Ok thanks will this effect pricing of pups much as well as the stud is Kc registered


----------



## Siskin (Nov 13, 2012)

Yes, should be a lower price for non KC registered pups


----------



## Siskin (Nov 13, 2012)

I presume before breeding your dog you will have the various health tests done for whatever breed she is, not just a health check at the vets, be getting a breeders licence from you council as is required by the new regulations and be registering as a business with HMRC if the puppies you sell total more then £1000


----------



## Happy Paws2 (Sep 13, 2008)

Yes it will affect the price, you can't charge as much as both as both parents been KC registered.

May I ask what breed she is and why you want to breed from her?


----------



## simplysardonic (Sep 1, 2009)

Shaun garland said:


> Ok thanks will this effect pricing of pups much as well as the stud is Kc registered


Don't forget about the new laws that have recently come into effect, if you make £1000 or more from the sale of the puppies you need a licence.

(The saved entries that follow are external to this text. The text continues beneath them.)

-- ==== Sys2Proof/Certificates/Slice0/Obligations.lean ====
section
/-! DEFINITION. The statements for the provers. Those about `exec`, `step` and `State` hold of the machine in
the configuration `Config.machine`, of which nothing is known, so they hold whatever the configuration is.
Those about `execIn`, `stepIn`, `cycle` and `State.Of c` are made for every configuration `c`.

The fields `inputs`, `seen`, `ret` and `initialised` are the model's (log entries 4, 5, 6 and 8). A statement
speaks of the outputs of a cycle, and of the element returned in it, through the record `seen` and `ret`. -/

open Sys2Proof Sys2Proof.Machine

/-- R2: the capacity is the largest power of two not exceeding the request, with the rule's examples. -/
def Obligations.CapacityIsRoundedDownToAPowerOfTwo : Prop :=
  ∀ c : Config,
    c.C = 2 ^ c.b ∧ c.C ≤ c.R ∧ (∀ k, 2 ^ k ≤ c.R → 2 ^ k ≤ c.C) ∧
      (c.R = 1 → c.b = 0 ∧ c.C = 1) ∧ (2 ≤ c.R → c.R ≤ 3 → c.C = 2) ∧
      (4 ≤ c.R → c.R ≤ 7 → c.C = 4) ∧ (c.R = 100 → c.b = 6 ∧ c.C = 64) ∧
      (128 ≤ c.R → c.R ≤ 255 → c.b = 7 ∧ c.C = 128)

/-- R5, R102: the build-time check refuses exactly the configurations that break a constraint, and every
configuration there is meets the width constraint in all its forms. -/
def Obligations.BuildRefusesExactlyTheBadConfigurations : Prop :=
  (∀ (R W DW : Nat) (head tail : BitVec W) (cell : Nat → BitVec DW),
    (Config.build? R W DW head tail cell = none ↔ R = 0 ∨ DW = 0 ∨ W ≤ Nat.log2 R) ∧
      ∀ c, Config.build? R W DW head tail cell = some c → c.R = R ∧ c.W = W ∧ c.DW = DW) ∧
    ∀ c : Config, 1 ≤ c.R ∧ 1 ≤ c.DW ∧ c.b < c.W ∧ c.b + 1 ≤ c.W ∧ c.C < 2 ^ c.W ∧ c.C ≤ 2 ^ (c.W - 1)

/-- R3, R31: masking a counter takes its low `b` bits, which is its value modulo `C`; no other index can
be formed, and the indices are visited in cyclic order. -/
def Obligations.MaskingTakesTheCounterModuloTheCapacity : Prop :=
  ∀ c : Config,
    (∀ n : Nat, n &&& c.MASK = n % c.C) ∧
      ∀ v : Counter c,
        (idx v).toNat = v.toNat &&& c.MASK ∧ (idx v).toNat = v.toNat % c.C ∧
          idx v = v.extractLsb' 0 c.b ∧ (idx v).toNat ≤ c.MASK ∧
          (idx (succ v)).toNat = ((idx v).toNat + 1) % c.C

/-- R19: the value of every output in the cycle after a RESET or an INIT, in every configuration. -/
def Obligations.EveryOutputAfterResetOrInit : Prop :=
  ∀ (c : Config) (i : Instr) (s : State.Of c), i = .reset ∨ i = .init →
    ∃ t, execIn i s = .next t ∧ t.head = 0 ∧ t.tail = 0 ∧
      (∀ n, Store.read t.store n = Store.read s.store n) ∧
      lengthOut t = 0 ∧ emptyOut t = true ∧ fullOut t = decide (c.C = 1) ∧
      rdataOut t = Store.read s.store 0 ∧ wrIdxOut t = 0 ∧ rdIdxOut t = 0 ∧
      headQOut t = 0 ∧ tailQOut t = 0 ∧
      outputs .nop t = shown t false false false false false false

/-- R19: `State.reset` is a state right after RESET, and its record is what the outputs show then. The
state of the inputs and the record being at these values is the model's choice (log entries 4, 5, 6). -/
def Obligations.ResetStateShowsTheOutputsAfterReset : Prop :=
  State.reset.seen = outputs .nop State.reset ∧ State.reset.head = 0 ∧ State.reset.tail = 0 ∧
    (∀ n, Store.read State.reset.store n = Config.machine.powerOnCell n) ∧
    ∃ t, exec .reset State.reset = .next t ∧ SameBlock t State.reset

/-- R65: RESET, from any state. -/
def Obligations.ResetZeroesTheCountersAndKeepsTheStore : Prop :=
  (∀ (c : Config) (st : Stimulus c), decode st = .reset ↔ st.rst = true) ∧
    ∀ s : State, ∃ t, exec .reset s = .next t ∧
      t.head = 0 ∧ t.tail = 0 ∧ (∀ n, Store.read t.store n = Store.read s.store n) ∧
      t.seen = shown s false false false false false false ∧ t.ret = none ∧
      t.initialised = true ∧ t.inputs = s.inputs ∧
      lengthOut t = 0 ∧ emptyOut t = true ∧ fullOut t = decide (Config.machine.C = 1) ∧
      wrIdxOut t = 0 ∧ rdIdxOut t = 0 ∧ headQOut t = 0 ∧ tailQOut t = 0

/-- R66: INIT has exactly the state change of RESET, from any state. -/
def Obligations.InitHasTheStateChangeOfReset : Prop :=
  (∀ (c : Config) (st : Stimulus c), decode st = .init ↔ st.rst = false ∧ st.init = true) ∧
    ∀ s : State, ∃ t, exec .init s = .next t ∧ exec .reset s = .next t ∧
      t.head = 0 ∧ t.tail = 0 ∧ (∀ n, Store.read t.store n = Store.read s.store n) ∧
      t.seen = shown s false false false false false false ∧ t.ret = none ∧
      t.initialised = true ∧ t.inputs = s.inputs ∧
      emptyOut t = true ∧ (fullOut t = true ↔ Config.machine.C = 1) ∧
      rdataOut t = Store.read s.store 0

/-- R67: NOP keeps the counters and the cells, and every output of the next cycle is as in this one. -/
def Obligations.NopChangesNothingAndKeepsEveryOutput : Prop :=
  (∀ (c : Config) (st : Stimulus c), decode st = .nop ↔ st.cw = 0b0000#4) ∧
    ∀ s : State, ∃ t, exec .nop s = .next t ∧ SameBlock t s ∧
      t.seen = shown s false false false false false false ∧ t.ret = none ∧
      outputs .nop t = outputs .nop s

/-- R70: PUSH, in every state. -/
def Obligations.PushWritesTheCellAtHeadAndAdvancesHead : Prop :=
  (∀ (c : Config) (st : Stimulus c) (v : Nat),
    decode st = .push v ↔ st.cw = 0b0001#4 ∧ v = st.wdata.toNat) ∧
    ∀ (v : Nat) (s : State), ∃ t, exec (.push v) s = .next t ∧
      t.head.toNat = (s.head.toNat + 1) % 2 ^ Config.machine.W ∧ t.tail = s.tail ∧
      writeCell s = s.head.toNat % Config.machine.C ∧
      Store.read t.store (writeCell s) = BitVec.ofNat Config.machine.DW v ∧
      (∀ n, n ≠ writeCell s → Store.read t.store n = Store.read s.store n) ∧
      t.initialised = s.initialised ∧ t.inputs = s.inputs ∧ t.ret = none ∧
      t.seen = shown s
        (decide (s.head.toNat % Config.machine.C = Config.machine.C - 1)) false
        (decide (s.head.toNat = 2 ^ Config.machine.W - 1)) false (fullOut s) false ∧
      (lengthOut t).toNat = ((lengthOut s).toNat + 1) % Config.machine.C ∧
      (lengthOut t).toNat = (if fullOut s then 0 else (lengthOut s).toNat + 1) ∧
      emptyOut t = fullOut s ∧
      (fullOut t = true ↔ (lengthOut t).toNat = Config.machine.C - 1) ∧
      rdataOut t = (if emptyOut s then BitVec.ofNat Config.machine.DW v else rdataOut s)

/-- R71: POP, in every state. -/
def Obligations.PopReturnsTheCellAtTailAndAdvancesTail : Prop :=
  (∀ (c : Config) (st : Stimulus c), decode st = .pop ↔ st.cw = 0b0010#4) ∧
    ∀ s : State, ∃ t, exec .pop s = .next t ∧
      t.ret = some (Store.read s.store (s.tail.toNat % Config.machine.C)) ∧
      t.tail.toNat = (s.tail.toNat + 1) % 2 ^ Config.machine.W ∧ t.head = s.head ∧
      (∀ n, Store.read t.store n = Store.read s.store n) ∧
      t.initialised = s.initialised ∧ t.inputs = s.inputs ∧
      t.seen = shown s
        false (decide (s.tail.toNat % Config.machine.C = Config.machine.C - 1))
        false (decide (s.tail.toNat = 2 ^ Config.machine.W - 1)) false (emptyOut s) ∧
      ((lengthOut t).toNat : Int) = ((lengthOut s).toNat - 1 : Int) % Config.machine.C ∧
      (lengthOut t).toNat
        = (if emptyOut s then Config.machine.C - 1 else (lengthOut s).toNat - 1) ∧
      fullOut t = emptyOut s ∧
      (emptyOut t = true ↔ (lengthOut t).toNat = 0) ∧
      rdataOut t = Store.read s.store ((s.tail.toNat + 1) % Config.machine.C)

There are a lot of other provisos as well, you really need to look into it (along with all the other extensive things like health testing, finding a mentor etc) before thinking about breeding.

The DWKC isn't remotely reputable, they will register anything, I know of someone who registered a non existent rottweiler under a made-up name in an unrecognised colour & got papers through!


----------